◆ Task goal ◆
Please restate the data that follows, leaving every word in place.

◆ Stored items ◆
....................

/-- May an access be performed at its home now? Accesses that it must follow have been (R92, R93); releases, and reads after an acquire, wait (R95); SC accesses of a lane go one by one (R100); a replay keeps its order (R139); an armed frame and a lost path answer nothing (R356, R375), also where a record must be written; and what is retrying has no home yet (R357). -/
def mayPerform (s : State) (a : Access) : Bool :=
  a.unperformed && !a.retrying && !placed s a && !armedFrame s a.pa && paMapped s a.pa && !(s.accesses.any (mustFollow s a)) &&
  (!(a.rel && scopeActs (s.launch a.launch) a.scope) || releaseClear s a.core a.seq a.convoy a.number) &&
  !(a.isRead && acquirePending s a.convoy a.number) &&
  !(a.sc && s.accesses.any fun b => b.sc && decide (b.number < a.number) && a.sameLane b) &&
  replayOk (s.launch a.launch) a && !(recordSlots s a).any (recordStalls s (s.launch a.launch))

/-- Remove a line from the L1 of a core (R92). -/
def dropLine (s : State) (core line : Nat) : State :=
  s.modCore core fun c => { c with l1 := c.l1.filter fun x => x.line != line }

/-- Put a line into an L1, which holds 1,024 (R11): never one older than the core's last store to it, or than what is there (R92). -/
def fillLine (s : State) (core line filled : Nat) (bytes : List Byte) : State :=
  if assoc (s.core core).storeFloor line 0 ≤ filled then
    s.modCore core fun c => { c with l1 := ({ line := line, bytes := bytes, filled := filled } :: c.l1.filter fun x => x.line != line).take 1024 }
  else s

/-- The latest view instant of some lanes on some bytes (R92). -/
def viewFloor (c : Convoy) (lanes : List Nat) (pa size : Nat) : Nat :=
  c.views.foldl (fun m v => if lanes.contains v.lane && rangesMeet v.pa v.size pa size then max m v.at_ else m) 0

/-- Note the view instant of a lane. -/
def addView (at_ pa size : Nat) (vs : List View) (lane : Nat) : List View :=
  { lane := lane, pa := pa, size := size, at_ := at_ } :: vs.filter fun v => !(v.lane == lane && v.pa == pa && v.size == size)

/-- The view instant of the lanes of an access, on its bytes (R92). -/
def raiseView (s : State) (ci : Nat) (lanes : List Nat) (pa size at_ : Nat) : State :=
  s.modConvoy ci fun c => { c with views := lanes.foldl (addView at_ pa size) c.views }

/-- The copy of a peer line that may answer a plain read (R98). -/
def usableCopy (s : State) (a : Access) : Option SquareCopy :=
  if a.rc && !a.sc && !a.acq && !a.home && paIsPeer a.pa then
    let c := s.convoy a.convoy
    s.squares.find? fun x => x.line == lineOf a.pa && decide (c.domBound ≤ x.filled) &&
      decide (viewFloor c a.lanes a.pa a.size ≤ x.filled)
  else none

/-- May a read fill a copy of its line: it is no acquire, the page allows it, and no write of this module to the line is unacknowledged (R98)? -/
def mayCopy (s : State) (a : Access) : Bool :=
  a.rc && !a.sc && !a.acq && paIsPeer a.pa && !s.memBad (128 * lineOf a.pa) 128 &&
  !(s.accesses.any fun b => b.isWrite && lineOf b.pa == lineOf a.pa)

/-- The bytes of a line. -/
def lineBytes (s : State) (line : Nat) : List Byte := memRead s.mem (128 * line) 128

/-- The square that holds a copy of a peer line: by R12, with bits [45:38] of the address cleared (R98). -/
def copySquare (line : Nat) : Nat := homeSquare (128 * line % 2 ^ 38)

/-- Fill a square's copy of a line from its home; a square of 3 MiB holds 24,576 lines (R11, R98). -/
def fillCopy (s : State) (line : Nat) : State :=
  let q := copySquare line
  let rest := s.squares.filter fun x => x.line != line
  let mine := rest.filter fun x => x.square == q
  { s with squares := { square := q, line := line, bytes := lineBytes s line, filled := s.steps } ::
      (mine.take 24575 ++ rest.filter fun x => x.square != q) }

/-- What the home records for one access (R136, R137, R138): the line sequence, the positions and the records, or in REPLAY the counts (R139). Kind 8 is the write of an ORDWR, after which the reverse cursor moves to the key (R145). -/
def recordInfo (s : State) (a : Access) (i : ItinInfo) : State :=
  let l := s.launch a.launch
  let line := lineOf a.pa
  let seq := assoc l.lineSeq line 0
  let pos := assoc l.positions a.pa 0
  let base : ItinRec :=
    { addr := a.va, seqpos := 0, block := i.block, convoy := i.convoy, lane := i.lane.getD 0xFF, tag := i.tag.toNat,
      occ := i.occ.toNat, kind := i.kind, cls := i.cls, opcode := i.opcode, grain := l.rec_.grain, extra := 0 }
  let put : State → ItinRec → State := fun s r =>
    match i.slot with
    | some n => if l.recording then writeRecord s l n r else s
    | none => s
  if i.kind == 8 then s.modLaunch a.launch fun l => { l with cursors := assocSet l.cursors a.va i.key }
  else if l.rec_.grain == 1 && l.recording then
    (match (indexed l.asets).find? fun p => p.2.addr == a.va && p.2.block == i.block && p.2.key == i.key with
     | some (n, x) =>
       let x' := { x with count := x.count + i.ops }
       writeRecord (s.modLaunch a.launch fun l => { l with asets := l.asets.set n x' }) l x.slot
         { base with convoy := 0xFF, lane := 0xFF, tag := x.tag.toNat, occ := 0, kind := 4, cls := 2, opcode := x.opcode,
                     seqpos := x.key, extra := x'.count }
     | none => s)
  else if i.kind == 1 then
    (if i.last then
      put (s.modLaunch a.launch fun l => { l with lineSeq := assocSet l.lineSeq line (seq + 1) }) { base with seqpos := seq + 1 }
     else s)
  else if i.kind == 2 then
    let key := lineOf a.va * 2 ^ 32 + seq
    put (if l.rec_.mode == 2 then s.modLaunch a.launch fun l => { l with acquired := assocSet l.acquired key (assoc l.acquired key 0 + 1) } else s)
      { base with seqpos := seq }
  else
    put (s.modLaunch a.launch fun l => { l with
          lineSeq := assocSet l.lineSeq line (seq + i.ops), positions := assocSet l.positions a.pa (pos + i.ops) })
      { base with seqpos := pos + 1, extra := i.ops }

def recordAll (s : State) (a : Access) : State := a.itin.foldl (fun s i => recordInfo s a i) s

/-- Mark an access as performed. -/
def setPhase (s : State) (id : Nat) (p : AccPhase) : State :=
  { s with accesses := s.accesses.map fun a => if a.id == id then { a with phase := p } else a }

/-- The traces of a write of some lanes of a convoy on its own core: the line leaves the L1, and later reads do not look behind the write (R92). -/
def noteWrite (s : State) (core ci : Nat) (lanes : List Nat) (pa size : Nat) : State :=
  let line := lineOf pa
  let s1 := (dropLine s core line).modCore core fun c => { c with storeFloor := assocSet c.storeFloor line s.steps }
  raiseView s1 ci lanes pa size s.steps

....................

◆ Solution to this exercise ◆
/-- May an access be performed at its home now? Accesses that it must follow have been (R92, R93); releases, and reads after an acquire, wait (R95); SC accesses of a lane go one by one (R100); a replay keeps its order (R139); an armed frame and a lost path answer nothing (R356, R375), also where a record must be written; and what is retrying has no home yet (R357). -/
def mayPerform (s : State) (a : Access) : Bool :=
  a.unperformed && !a.retrying && !placed s a && !armedFrame s a.pa && paMapped s a.pa && !(s.accesses.any (mustFollow s a)) &&
  (!(a.rel && scopeActs (s.launch a.launch) a.scope) || releaseClear s a.core a.seq a.convoy a.number) &&
  !(a.isRead && acquirePending s a.convoy a.number) &&
  !(a.sc && s.accesses.any fun b => b.sc && decide (b.number < a.number) && a.sameLane b) &&
  replayOk (s.launch a.launch) a && !(recordSlots s a).any (recordStalls s (s.launch a.launch))

/-- Remove a line from the L1 of a core (R92). -/
def dropLine (s : State) (core line : Nat) : State :=
  s.modCore core fun c => { c with l1 := c.l1.filter fun x => x.line != line }

/-- Put a line into an L1, which holds 1,024 (R11): never one older than the core's last store to it, or than what is there (R92). -/
def fillLine (s : State) (core line filled : Nat) (bytes : List Byte) : State :=
  if assoc (s.core core).storeFloor line 0 ≤ filled then
    s.modCore core fun c => { c with l1 := ({ line := line, bytes := bytes, filled := filled } :: c.l1.filter fun x => x.line != line).take 1024 }
  else s

/-- The latest view instant of some lanes on some bytes (R92). -/
def viewFloor (c : Convoy) (lanes : List Nat) (pa size : Nat) : Nat :=
  c.views.foldl (fun m v => if lanes.contains v.lane && rangesMeet v.pa v.size pa size then max m v.at_ else m) 0

/-- Note the view instant of a lane. -/
def addView (at_ pa size : Nat) (vs : List View) (lane : Nat) : List View :=
  { lane := lane, pa := pa, size := size, at_ := at_ } :: vs.filter fun v => !(v.lane == lane && v.pa == pa && v.size == size)

/-- The view instant of the lanes of an access, on its bytes (R92). -/
def raiseView (s : State) (ci : Nat) (lanes : List Nat) (pa size at_ : Nat) : State :=
  s.modConvoy ci fun c => { c with views := lanes.foldl (addView at_ pa size) c.views }

/-- The copy of a peer line that may answer a plain read (R98). -/
def usableCopy (s : State) (a : Access) : Option SquareCopy :=
  if a.rc && !a.sc && !a.acq && !a.home && paIsPeer a.pa then
    let c := s.convoy a.convoy
    s.squares.find? fun x => x.line == lineOf a.pa && decide (c.domBound ≤ x.filled) &&
      decide (viewFloor c a.lanes a.pa a.size ≤ x.filled)
  else none

/-- May a read fill a copy of its line: it is no acquire, the page allows it, and no write of this module to the line is unacknowledged (R98)? -/
def mayCopy (s : State) (a : Access) : Bool :=
  a.rc && !a.sc && !a.acq && paIsPeer a.pa && !s.memBad (128 * lineOf a.pa) 128 &&
  !(s.accesses.any fun b => b.isWrite && lineOf b.pa == lineOf a.pa)

/-- The bytes of a line. -/
def lineBytes (s : State) (line : Nat) : List Byte := memRead s.mem (128 * line) 128

/-- The square that holds a copy of a peer line: by R12, with bits [45:38] of the address cleared (R98). -/
def copySquare (line : Nat) : Nat := homeSquare (128 * line % 2 ^ 38)

/-- Fill a square's copy of a line from its home; a square of 3 MiB holds 24,576 lines (R11, R98). -/
def fillCopy (s : State) (line : Nat) : State :=
  let q := copySquare line
  let rest := s.squares.filter fun x => x.line != line
  let mine := rest.filter fun x => x.square == q
  { s with squares := { square := q, line := line, bytes := lineBytes s line, filled := s.steps } ::
      (mine.take 24575 ++ rest.filter fun x => x.square != q) }

/-- What the home records for one access (R136, R137, R138): the line sequence, the positions and the records, or in REPLAY the counts (R139). Kind 8 is the write of an ORDWR, after which the reverse cursor moves to the key (R145). -/
def recordInfo (s : State) (a : Access) (i : ItinInfo) : State :=
  let l := s.launch a.launch
  let line := lineOf a.pa
  let seq := assoc l.lineSeq line 0
  let pos := assoc l.positions a.pa 0
  let base : ItinRec :=
    { addr := a.va, seqpos := 0, block := i.block, convoy := i.convoy, lane := i.lane.getD 0xFF, tag := i.tag.toNat,
      occ := i.occ.toNat, kind := i.kind, cls := i.cls, opcode := i.opcode, grain := l.rec_.grain, extra := 0 }
  let put : State → ItinRec → State := fun s r =>
    match i.slot with
    | some n => if l.recording then writeRecord s l n r else s
    | none => s
  if i.kind == 8 then s.modLaunch a.launch fun l => { l with cursors := assocSet l.cursors a.va i.key }
  else if l.rec_.grain == 1 && l.recording then
    (match (indexed l.asets).find? fun p => p.2.addr == a.va && p.2.block == i.block && p.2.key == i.key with
     | some (n, x) =>
       let x' := { x with count := x.count + i.ops }
       writeRecord (s.modLaunch a.launch fun l => { l with asets := l.asets.set n x' }) l x.slot
         { base with convoy := 0xFF, lane := 0xFF, tag := x.tag.toNat, occ := 0, kind := 4, cls := 2, opcode := x.opcode,
                     seqpos := x.key, extra := x'.count }
     | none => s)
  else if i.kind == 1 then
    (if i.last then
      put (s.modLaunch a.launch fun l => { l with lineSeq := assocSet l.lineSeq line (seq + 1) }) { base with seqpos := seq + 1 }
     else s)
  else if i.kind == 2 then
    let key := lineOf a.va * 2 ^ 32 + seq
    put (if l.rec_.mode == 2 then s.modLaunch a.launch fun l => { l with acquired := assocSet l.acquired key (assoc l.acquired key 0 + 1) } else s)
      { base with seqpos := seq }
  else
    put (s.modLaunch a.launch fun l => { l with
          lineSeq := assocSet l.lineSeq line (seq + i.ops), positions := assocSet l.positions a.pa (pos + i.ops) })
      { base with seqpos := pos + 1, extra := i.ops }

def recordAll (s : State) (a : Access) : State := a.itin.foldl (fun s i => recordInfo s a i) s

/-- Mark an access as performed. -/
def setPhase (s : State) (id : Nat) (p : AccPhase) : State :=
  { s with accesses := s.accesses.map fun a => if a.id == id then { a with phase := p } else a }

/-- The traces of a write of some lanes of a convoy on its own core: the line leaves the L1, and later reads do not look behind the write (R92). -/
def noteWrite (s : State) (core ci : Nat) (lanes : List Nat) (pa size : Nat) : State :=
  let line := lineOf pa
  let s1 := (dropLine s core line).modCore core fun c => { c with storeFloor := assocSet c.storeFloor line s.steps }
  raiseView s1 ci lanes pa size s.steps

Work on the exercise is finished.